_WHAT THE EXERCISE ASKS:_
Using the records that appear below, write out exactly the lines from the one with "t → s.memOk" through the one with "(TsWrites s t off", keeping both end lines.
[RAW DATA — start]
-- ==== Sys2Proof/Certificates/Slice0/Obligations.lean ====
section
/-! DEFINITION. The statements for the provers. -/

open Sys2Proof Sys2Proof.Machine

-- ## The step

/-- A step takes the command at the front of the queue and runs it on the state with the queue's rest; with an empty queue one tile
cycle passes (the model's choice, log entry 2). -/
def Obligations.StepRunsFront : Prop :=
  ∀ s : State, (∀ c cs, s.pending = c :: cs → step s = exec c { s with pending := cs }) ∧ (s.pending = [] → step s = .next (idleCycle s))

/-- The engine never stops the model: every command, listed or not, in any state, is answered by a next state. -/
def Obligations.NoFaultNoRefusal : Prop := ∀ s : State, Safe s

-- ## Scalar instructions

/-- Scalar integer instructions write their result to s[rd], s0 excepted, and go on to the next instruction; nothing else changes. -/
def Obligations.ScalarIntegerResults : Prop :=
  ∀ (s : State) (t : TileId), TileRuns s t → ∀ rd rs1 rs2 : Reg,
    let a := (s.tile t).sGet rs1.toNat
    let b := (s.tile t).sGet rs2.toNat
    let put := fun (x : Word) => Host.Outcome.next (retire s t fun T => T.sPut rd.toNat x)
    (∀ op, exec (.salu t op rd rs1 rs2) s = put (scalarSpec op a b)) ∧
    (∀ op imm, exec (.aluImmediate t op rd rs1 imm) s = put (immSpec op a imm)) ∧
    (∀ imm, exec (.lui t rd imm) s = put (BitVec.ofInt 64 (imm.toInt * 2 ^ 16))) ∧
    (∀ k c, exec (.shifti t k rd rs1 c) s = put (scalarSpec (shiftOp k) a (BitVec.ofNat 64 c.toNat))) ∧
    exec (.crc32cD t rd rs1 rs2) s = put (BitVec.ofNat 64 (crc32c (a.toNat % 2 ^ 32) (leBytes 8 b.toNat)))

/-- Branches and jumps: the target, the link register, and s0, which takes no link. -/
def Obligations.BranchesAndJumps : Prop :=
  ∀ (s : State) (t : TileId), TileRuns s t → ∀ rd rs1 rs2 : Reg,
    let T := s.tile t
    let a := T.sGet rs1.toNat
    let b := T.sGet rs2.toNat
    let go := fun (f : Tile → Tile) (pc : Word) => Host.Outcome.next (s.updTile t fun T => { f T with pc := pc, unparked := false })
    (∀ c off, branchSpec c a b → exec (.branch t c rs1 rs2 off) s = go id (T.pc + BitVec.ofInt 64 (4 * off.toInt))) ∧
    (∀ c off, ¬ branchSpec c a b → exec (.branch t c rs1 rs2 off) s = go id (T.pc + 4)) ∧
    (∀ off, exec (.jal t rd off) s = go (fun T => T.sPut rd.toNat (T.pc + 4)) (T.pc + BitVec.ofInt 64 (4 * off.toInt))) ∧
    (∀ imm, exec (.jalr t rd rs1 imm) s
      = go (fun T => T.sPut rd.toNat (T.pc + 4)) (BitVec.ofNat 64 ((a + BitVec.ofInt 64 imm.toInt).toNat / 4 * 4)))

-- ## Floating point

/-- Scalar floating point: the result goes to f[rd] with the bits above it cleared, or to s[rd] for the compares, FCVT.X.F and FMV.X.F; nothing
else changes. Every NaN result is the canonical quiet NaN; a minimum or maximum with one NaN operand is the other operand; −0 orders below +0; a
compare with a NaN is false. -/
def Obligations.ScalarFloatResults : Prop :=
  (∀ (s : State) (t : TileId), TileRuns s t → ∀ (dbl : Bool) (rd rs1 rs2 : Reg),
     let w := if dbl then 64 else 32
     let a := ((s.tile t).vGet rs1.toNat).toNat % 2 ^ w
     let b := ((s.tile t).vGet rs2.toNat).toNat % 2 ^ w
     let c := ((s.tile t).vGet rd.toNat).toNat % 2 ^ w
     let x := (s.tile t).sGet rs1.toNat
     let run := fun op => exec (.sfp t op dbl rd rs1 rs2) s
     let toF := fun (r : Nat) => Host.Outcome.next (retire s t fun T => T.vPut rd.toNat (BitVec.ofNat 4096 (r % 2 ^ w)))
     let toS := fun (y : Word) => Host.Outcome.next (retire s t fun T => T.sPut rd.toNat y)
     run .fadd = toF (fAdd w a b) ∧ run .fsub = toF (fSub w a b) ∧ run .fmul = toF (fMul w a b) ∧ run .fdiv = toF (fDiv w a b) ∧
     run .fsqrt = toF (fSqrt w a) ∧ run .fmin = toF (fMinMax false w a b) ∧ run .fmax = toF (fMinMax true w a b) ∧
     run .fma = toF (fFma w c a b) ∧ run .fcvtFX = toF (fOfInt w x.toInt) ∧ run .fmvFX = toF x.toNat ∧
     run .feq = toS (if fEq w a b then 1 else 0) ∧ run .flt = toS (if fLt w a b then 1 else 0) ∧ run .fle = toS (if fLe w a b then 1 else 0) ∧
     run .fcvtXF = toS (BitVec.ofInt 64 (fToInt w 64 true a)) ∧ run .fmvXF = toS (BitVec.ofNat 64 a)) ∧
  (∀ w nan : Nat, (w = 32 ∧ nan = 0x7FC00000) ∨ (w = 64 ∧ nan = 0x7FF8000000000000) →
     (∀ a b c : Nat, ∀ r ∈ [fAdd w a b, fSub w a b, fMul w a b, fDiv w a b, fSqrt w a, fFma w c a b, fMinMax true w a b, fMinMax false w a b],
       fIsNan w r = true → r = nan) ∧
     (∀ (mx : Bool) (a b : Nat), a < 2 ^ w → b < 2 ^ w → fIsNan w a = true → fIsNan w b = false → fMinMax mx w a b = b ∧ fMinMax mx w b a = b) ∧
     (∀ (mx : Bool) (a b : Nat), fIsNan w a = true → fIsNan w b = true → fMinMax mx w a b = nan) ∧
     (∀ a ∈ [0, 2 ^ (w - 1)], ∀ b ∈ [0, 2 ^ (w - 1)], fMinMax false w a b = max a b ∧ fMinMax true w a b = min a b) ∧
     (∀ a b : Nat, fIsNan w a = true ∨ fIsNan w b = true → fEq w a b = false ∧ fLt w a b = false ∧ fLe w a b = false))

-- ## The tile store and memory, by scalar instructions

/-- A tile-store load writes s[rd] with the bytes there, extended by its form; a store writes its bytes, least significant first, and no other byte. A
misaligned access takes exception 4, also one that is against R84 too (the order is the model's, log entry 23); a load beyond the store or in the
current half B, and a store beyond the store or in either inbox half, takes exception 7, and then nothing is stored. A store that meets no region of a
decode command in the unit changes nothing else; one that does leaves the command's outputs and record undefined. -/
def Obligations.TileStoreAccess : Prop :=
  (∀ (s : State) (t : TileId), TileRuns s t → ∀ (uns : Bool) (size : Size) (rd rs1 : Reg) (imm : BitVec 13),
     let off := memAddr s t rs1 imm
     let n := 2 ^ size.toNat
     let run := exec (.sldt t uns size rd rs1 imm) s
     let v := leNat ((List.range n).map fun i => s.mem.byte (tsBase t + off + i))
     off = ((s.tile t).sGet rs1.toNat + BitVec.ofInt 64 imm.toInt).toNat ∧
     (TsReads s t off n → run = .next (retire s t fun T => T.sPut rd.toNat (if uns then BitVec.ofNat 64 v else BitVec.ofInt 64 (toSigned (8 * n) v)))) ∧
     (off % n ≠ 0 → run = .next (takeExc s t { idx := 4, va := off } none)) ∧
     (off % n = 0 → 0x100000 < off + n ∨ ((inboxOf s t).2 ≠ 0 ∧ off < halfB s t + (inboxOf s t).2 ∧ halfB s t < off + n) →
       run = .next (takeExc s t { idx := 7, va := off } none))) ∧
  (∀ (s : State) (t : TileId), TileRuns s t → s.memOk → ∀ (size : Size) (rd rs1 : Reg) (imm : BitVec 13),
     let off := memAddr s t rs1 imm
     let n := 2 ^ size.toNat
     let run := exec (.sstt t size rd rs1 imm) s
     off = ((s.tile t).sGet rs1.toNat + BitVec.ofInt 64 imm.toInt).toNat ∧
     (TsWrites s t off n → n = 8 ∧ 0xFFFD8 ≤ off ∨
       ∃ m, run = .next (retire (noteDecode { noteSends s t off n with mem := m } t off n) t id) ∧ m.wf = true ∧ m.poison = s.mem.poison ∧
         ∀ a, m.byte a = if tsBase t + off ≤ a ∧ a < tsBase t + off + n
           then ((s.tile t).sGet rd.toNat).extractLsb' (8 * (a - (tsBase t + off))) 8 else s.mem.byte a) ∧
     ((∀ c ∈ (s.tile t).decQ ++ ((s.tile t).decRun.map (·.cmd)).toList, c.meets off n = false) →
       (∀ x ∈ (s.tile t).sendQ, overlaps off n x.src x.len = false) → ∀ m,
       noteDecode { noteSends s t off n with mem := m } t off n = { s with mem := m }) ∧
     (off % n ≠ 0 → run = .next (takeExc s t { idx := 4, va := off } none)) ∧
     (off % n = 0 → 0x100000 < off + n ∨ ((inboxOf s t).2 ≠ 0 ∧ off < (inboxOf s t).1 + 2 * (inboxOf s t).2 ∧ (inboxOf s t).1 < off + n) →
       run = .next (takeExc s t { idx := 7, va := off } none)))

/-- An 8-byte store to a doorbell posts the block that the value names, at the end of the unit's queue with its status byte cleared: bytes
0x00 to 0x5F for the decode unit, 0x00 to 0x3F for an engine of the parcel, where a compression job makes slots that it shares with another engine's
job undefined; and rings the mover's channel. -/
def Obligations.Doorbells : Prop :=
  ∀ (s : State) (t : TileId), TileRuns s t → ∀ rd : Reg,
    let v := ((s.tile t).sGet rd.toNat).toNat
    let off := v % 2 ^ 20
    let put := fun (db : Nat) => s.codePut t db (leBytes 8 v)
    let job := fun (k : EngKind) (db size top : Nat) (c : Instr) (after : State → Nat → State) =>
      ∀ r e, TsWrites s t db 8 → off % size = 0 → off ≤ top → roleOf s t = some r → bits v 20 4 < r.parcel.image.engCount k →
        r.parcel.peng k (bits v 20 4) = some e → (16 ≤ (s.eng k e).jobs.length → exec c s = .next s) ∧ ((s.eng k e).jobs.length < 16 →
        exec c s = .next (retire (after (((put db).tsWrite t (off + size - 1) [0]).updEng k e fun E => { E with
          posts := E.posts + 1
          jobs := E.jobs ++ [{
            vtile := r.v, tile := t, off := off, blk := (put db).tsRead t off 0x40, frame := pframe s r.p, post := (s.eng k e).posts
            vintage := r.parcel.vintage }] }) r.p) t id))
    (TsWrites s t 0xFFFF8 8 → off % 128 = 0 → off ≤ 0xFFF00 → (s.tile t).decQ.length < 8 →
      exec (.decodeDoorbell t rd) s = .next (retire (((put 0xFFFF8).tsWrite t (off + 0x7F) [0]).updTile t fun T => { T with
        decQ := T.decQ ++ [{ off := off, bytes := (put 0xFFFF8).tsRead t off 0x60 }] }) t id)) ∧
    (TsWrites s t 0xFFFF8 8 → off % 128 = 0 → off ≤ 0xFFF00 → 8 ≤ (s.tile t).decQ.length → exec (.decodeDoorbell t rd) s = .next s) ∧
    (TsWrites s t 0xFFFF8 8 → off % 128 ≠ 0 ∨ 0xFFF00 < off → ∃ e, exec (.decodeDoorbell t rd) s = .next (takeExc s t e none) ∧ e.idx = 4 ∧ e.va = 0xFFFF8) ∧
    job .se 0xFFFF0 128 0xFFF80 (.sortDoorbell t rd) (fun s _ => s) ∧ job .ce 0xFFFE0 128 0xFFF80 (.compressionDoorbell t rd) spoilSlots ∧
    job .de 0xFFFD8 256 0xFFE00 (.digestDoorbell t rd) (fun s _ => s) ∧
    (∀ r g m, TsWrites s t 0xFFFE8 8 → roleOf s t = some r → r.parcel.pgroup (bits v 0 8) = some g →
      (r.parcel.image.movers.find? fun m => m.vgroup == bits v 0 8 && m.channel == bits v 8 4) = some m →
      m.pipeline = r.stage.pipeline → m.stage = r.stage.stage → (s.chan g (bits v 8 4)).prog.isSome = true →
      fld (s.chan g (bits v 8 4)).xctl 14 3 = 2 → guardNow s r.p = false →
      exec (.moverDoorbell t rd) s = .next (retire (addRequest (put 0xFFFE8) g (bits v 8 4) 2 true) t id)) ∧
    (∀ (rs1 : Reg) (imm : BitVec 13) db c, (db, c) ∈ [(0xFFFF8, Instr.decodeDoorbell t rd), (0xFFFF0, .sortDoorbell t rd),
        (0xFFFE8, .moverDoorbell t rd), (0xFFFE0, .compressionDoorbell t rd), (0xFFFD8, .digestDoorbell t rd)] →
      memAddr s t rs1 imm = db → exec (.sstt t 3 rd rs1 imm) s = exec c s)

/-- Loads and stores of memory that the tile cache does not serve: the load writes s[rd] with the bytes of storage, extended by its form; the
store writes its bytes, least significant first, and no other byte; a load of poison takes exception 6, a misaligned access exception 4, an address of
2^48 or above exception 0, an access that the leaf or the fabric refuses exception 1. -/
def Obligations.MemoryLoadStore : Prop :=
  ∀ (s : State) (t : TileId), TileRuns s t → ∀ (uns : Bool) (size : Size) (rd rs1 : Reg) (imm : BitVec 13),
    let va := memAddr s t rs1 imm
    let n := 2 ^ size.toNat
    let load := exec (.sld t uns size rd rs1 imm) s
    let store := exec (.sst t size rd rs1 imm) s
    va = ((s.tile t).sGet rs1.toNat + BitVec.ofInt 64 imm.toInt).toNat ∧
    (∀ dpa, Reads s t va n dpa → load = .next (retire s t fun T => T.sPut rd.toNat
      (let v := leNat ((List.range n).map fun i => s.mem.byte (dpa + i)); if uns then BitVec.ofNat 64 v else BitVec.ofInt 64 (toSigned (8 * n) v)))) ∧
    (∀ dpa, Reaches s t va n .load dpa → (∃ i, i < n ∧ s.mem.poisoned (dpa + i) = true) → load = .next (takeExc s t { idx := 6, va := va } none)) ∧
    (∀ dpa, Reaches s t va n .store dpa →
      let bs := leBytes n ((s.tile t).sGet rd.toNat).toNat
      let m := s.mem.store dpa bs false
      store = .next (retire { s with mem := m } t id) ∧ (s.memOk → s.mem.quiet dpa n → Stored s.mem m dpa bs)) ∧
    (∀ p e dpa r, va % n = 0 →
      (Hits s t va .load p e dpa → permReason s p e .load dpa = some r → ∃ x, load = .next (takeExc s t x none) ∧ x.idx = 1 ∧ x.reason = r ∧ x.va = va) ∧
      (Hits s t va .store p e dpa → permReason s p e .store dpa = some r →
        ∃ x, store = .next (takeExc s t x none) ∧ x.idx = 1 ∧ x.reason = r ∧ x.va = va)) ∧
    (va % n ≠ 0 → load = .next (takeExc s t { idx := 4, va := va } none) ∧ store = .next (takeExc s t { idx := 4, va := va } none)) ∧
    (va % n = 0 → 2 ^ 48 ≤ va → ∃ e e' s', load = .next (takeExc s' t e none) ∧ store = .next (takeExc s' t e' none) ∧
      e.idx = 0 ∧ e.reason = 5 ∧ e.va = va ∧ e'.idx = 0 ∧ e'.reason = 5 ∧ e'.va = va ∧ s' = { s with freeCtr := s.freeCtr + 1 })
[RAW DATA — finish]
_PROBLEM SOLUTION:_
  (∀ (s : State) (t : TileId), TileRuns s t → s.memOk → ∀ (size : Size) (rd rs1 : Reg) (imm : BitVec 13),
     let off := memAddr s t rs1 imm
     let n := 2 ^ size.toNat
     let run := exec (.sstt t size rd rs1 imm) s
     off = ((s.tile t).sGet rs1.toNat + BitVec.ofInt 64 imm.toInt).toNat ∧
     (TsWrites s t off n → n = 8 ∧ 0xFFFD8 ≤ off ∨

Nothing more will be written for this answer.